## [Stored data entries]

-- ==== Sys2Proof/Machine/PairOps.lean ====
section
/-!
DEFINITION. The pair as shared operations (R417 to R437): Shroud frames and their credits, the digests and their comparison,
the roles, the lease and the messages to a Clerk.
-/

namespace Sys2Proof.Machine

open Sys2Proof

/-! Counters and configuration. -/

/-- Counter `k` of SHR_CNT. -/
def shrCount (k n : Nat) (s : State) : State := count (SHR_CNT (2 * k)) n s

/-- SHR_CFG.MODE is PAIR. -/
def isPair (s : State) : Bool := decide (rdF s SHR_CFG 0 2 = 1)

/-- SHR_CFG.NODE_ID and PAIR_ID. -/
def nodeId (s : State) : Nat := rdF s SHR_CFG 2 1
def pairId (s : State) : Nat := rdF s SHR_CFG 16 16

def setPair (f : Pair → Pair) (s : State) : State := { s with pair := f s.pair }

/-- READY: resynchronised and not DIVERGED. -/
def pairReady (s : State) : Bool := s.pair.resynced && !s.pair.diverged

/-! Shroud frames (R422, R423). -/

abbrev shHEARTBEAT : Nat := 1
abbrev shDIGEST : Nat := 2
abbrev shLEDGER : Nat := 3
abbrev shENERGY : Nat := 4
abbrev shHEALTH : Nat := 5
abbrev shRESYNC_REQ : Nat := 6
abbrev shRESYNC_DATA : Nat := 7
abbrev shCREDIT : Nat := 8
abbrev shLINK_INIT : Nat := 9

def shroud (s : State) (l : Nat) : Shroud := tget {} s.pair.links l

def setShroud (l : Nat) (x : Shroud) (s : State) : State :=
  setPair (fun p => { p with links := tset {} p.links l x }) s

/-- The words of a Shroud frame: Table 17.2's header and the payload. -/
def shroudFrame (s : State) (l typ credits : Nat) (ws : List Word) : List Word :=
  let w0 := wordOf (1 + 2 ^ 8 * typ + 2 ^ 16 * pairId s)
  let w1 := wordOf (nodeId s + 2 * l + 2 ^ 8 * credits + 2 ^ 16 * (4 * ws.length % 2 ^ 16))
  let w2 := wordOf (shroud s l).seq
  w0 :: w1 :: w2 :: crcWords (w0 :: w1 :: w2 :: ws) :: ws

/-- The credits a frame of `n` payload bytes takes. -/
def creditsOf (n : Nat) : Nat := divUp (16 + n) 64

/-- A frame leaves on a link, with the credits owed, at most 255. -/
def shroudOut (l typ : Nat) (ws : List Word) (s : State) : State :=
  let x := shroud s l
  let c := min 255 x.owed
  emit (.shroud l (shroudFrame s l typ c ws)) (setShroud l
    { x with credits := x.credits - creditsOf (4 * ws.length), owed := x.owed - c, seq := (x.seq + 1) % 2 ^ 32 } s)

/-- A frame may leave now: 8 credits are kept for HEARTBEAT and CREDIT frames, which never wait. -/
def shroudMay (x : Shroud) (typ n : Nat) : Bool :=
  decide (typ = shHEARTBEAT ∨ typ = shCREDIT ∨ typ = shLINK_INIT) || decide (creditsOf n + 8 ≤ x.credits)

/-- A frame is sent on a link, or waits there for credits behind those that wait already. -/
def shroudSend (l typ : Nat) (ws : List Word) (s : State) : State :=
  let x := shroud s l
  if !x.up then s
  else if shroudMay x typ (4 * ws.length) && (decide (x.waits = []) || decide (typ = shHEARTBEAT ∨ typ = shCREDIT ∨ typ = shLINK_INIT))
  then shroudOut l typ ws s
  else setShroud l { x with waits := x.waits ++ [(typ, ws)] } s

/-- Waiting frames leave in order while the credits suffice. -/
def drainWaits (l : Nat) : List (Nat × List Word) → State → State
  | [], s => s
  | w :: r, s =>
    if shroudMay (shroud s l) w.1 (4 * w.2.length) then
      drainWaits l r (shroudOut l w.1 w.2 (setShroud l { shroud s l with waits := r } s))
    else s

/-- Credits come back: the frames that waited leave. -/
def creditsBack (l n : Nat) (s : State) : State :=
  let x := shroud s l
  let t := setShroud l { x with credits := min 256 (x.credits + n) } s
  drainWaits l x.waits t

/-- The link of bulk traffic (types 2 to 7): S0 while it is up, S1 otherwise (R423). -/
def bulkLink (s : State) : Nat := if (shroud s 0).up then 0 else 1

def bulkSend (typ : Nat) (ws : List Word) (s : State) : State := shroudSend (bulkLink s) typ ws s

/-! Digests (R426, R427). -/

/-- Ledger records of Table 17.8. -/
def pairRecord (code sev : Nat) (key : Nat) (data : List Word) (s : State) : State :=
  logEvent srcSHR code sev (wordOf key) data s

/-- DIG_LIMIT; 0 acts as 1. -/
def digLimit (s : State) : Nat := atLeast 1 (rdF s SHR_CFG2 16 8)

/-- A comparison ends: 0 a match, 1 a mismatch, 2 uncompared; DIVERGED follows (R427). -/
def digOutcome (m : Nat) (s : State) : State :=
  let marks := lastN 256 (s.pair.marks ++ [m])
  let run := if m = 0 then s.pair.matchRun + 1 else if m = 1 then 0 else s.pair.matchRun
  let bad := decide (digLimit s ≤ marks.count 1)
  let t := setPair (fun p => { p with
    marks := marks, matchRun := run,
    diverged := if p.diverged then decide (run < 256) else bad }) s
  let u := if m = 0 then shrCount 3 1 t else if m = 1 then shrCount 4 1 (shrCount 3 1 t) else shrCount 5 1 t
  if !s.pair.diverged && bad then raise SHR_INT 7 (pairRecord 5 5 0 [] u) else u

/-- A digest that has waited 2 s since its close counts as uncompared. -/
def digLate (s : State) (d : Nat × Nat × Nat) : Bool := decide (d.2.2 + 500000000 ≤ s.ticks)

/-- The two digests of an instant are compared once both are known; one that comes 2 s after the close or later is not. -/
def digCompare (inst : Nat) (s : State) : State :=
  match s.pair.own.find? (fun d => decide (d.1 = inst)), s.pair.theirs.find? (fun d => decide (d.1 = inst)) with
  | some a, some b =>
    digOutcome (if digLate s a then 2 else if a.2.1 = b.2 then 0 else 1) (setPair (fun p => { p with
      own := p.own.filter (fun d => decide (d.1 ≠ inst)), theirs := p.theirs.filter (fun d => decide (d.1 ≠ inst)) }) s)
  | _, _ => s

/-- The words of a digest entry (Table 17.9). -/
def digWords (e : Nat × Nat × Nat) : List Word :=
  [loWord e.1, hiWord e.1, wordOf (e.2.1 % 16), 0#32, loWord e.2.2, hiWord e.2.2]

/-- The DIGEST frame in preparation leaves. -/
def digSend (s : State) : State :=
  if s.pair.digests = [] then s
  else bulkSend shDIGEST (s.pair.digests.flatMap digWords) (setPair (fun p => { p with digests := [] }) s)

/-- The close notice of a tableau reaches the pair (R426). -/
def digestClose (inst rev : Nat) (s : State) : State :=
  if !isPair s then s
  else
    match tabOf s inst with
    | none => s
    | some tab =>
      let d := tabDigest s tab
      let t := digCompare inst (setPair (fun p => { p with
        closed := inst, own := p.own ++ [(inst, d, s.ticks)], digests := p.digests ++ [(inst, rev, d)],
        digAt := if p.digests = [] then s.ticks else p.digAt }) s)
      if 32 ≤ t.pair.digests.length then digSend t else t

end Sys2Proof.Machine
end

## [WORK INSTRUCTION]
The required answer is each line of the entries containing the string "that".

## [ANSWER SECTION]
/-- A frame is sent on a link, or waits there for credits behind those that wait already. -/
/-- Credits come back: the frames that waited leave. -/
/-- A digest that has waited 2 s since its close counts as uncompared. -/
/-- The two digests of an instant are compared once both are known; one that comes 2 s after the close or later is not. -/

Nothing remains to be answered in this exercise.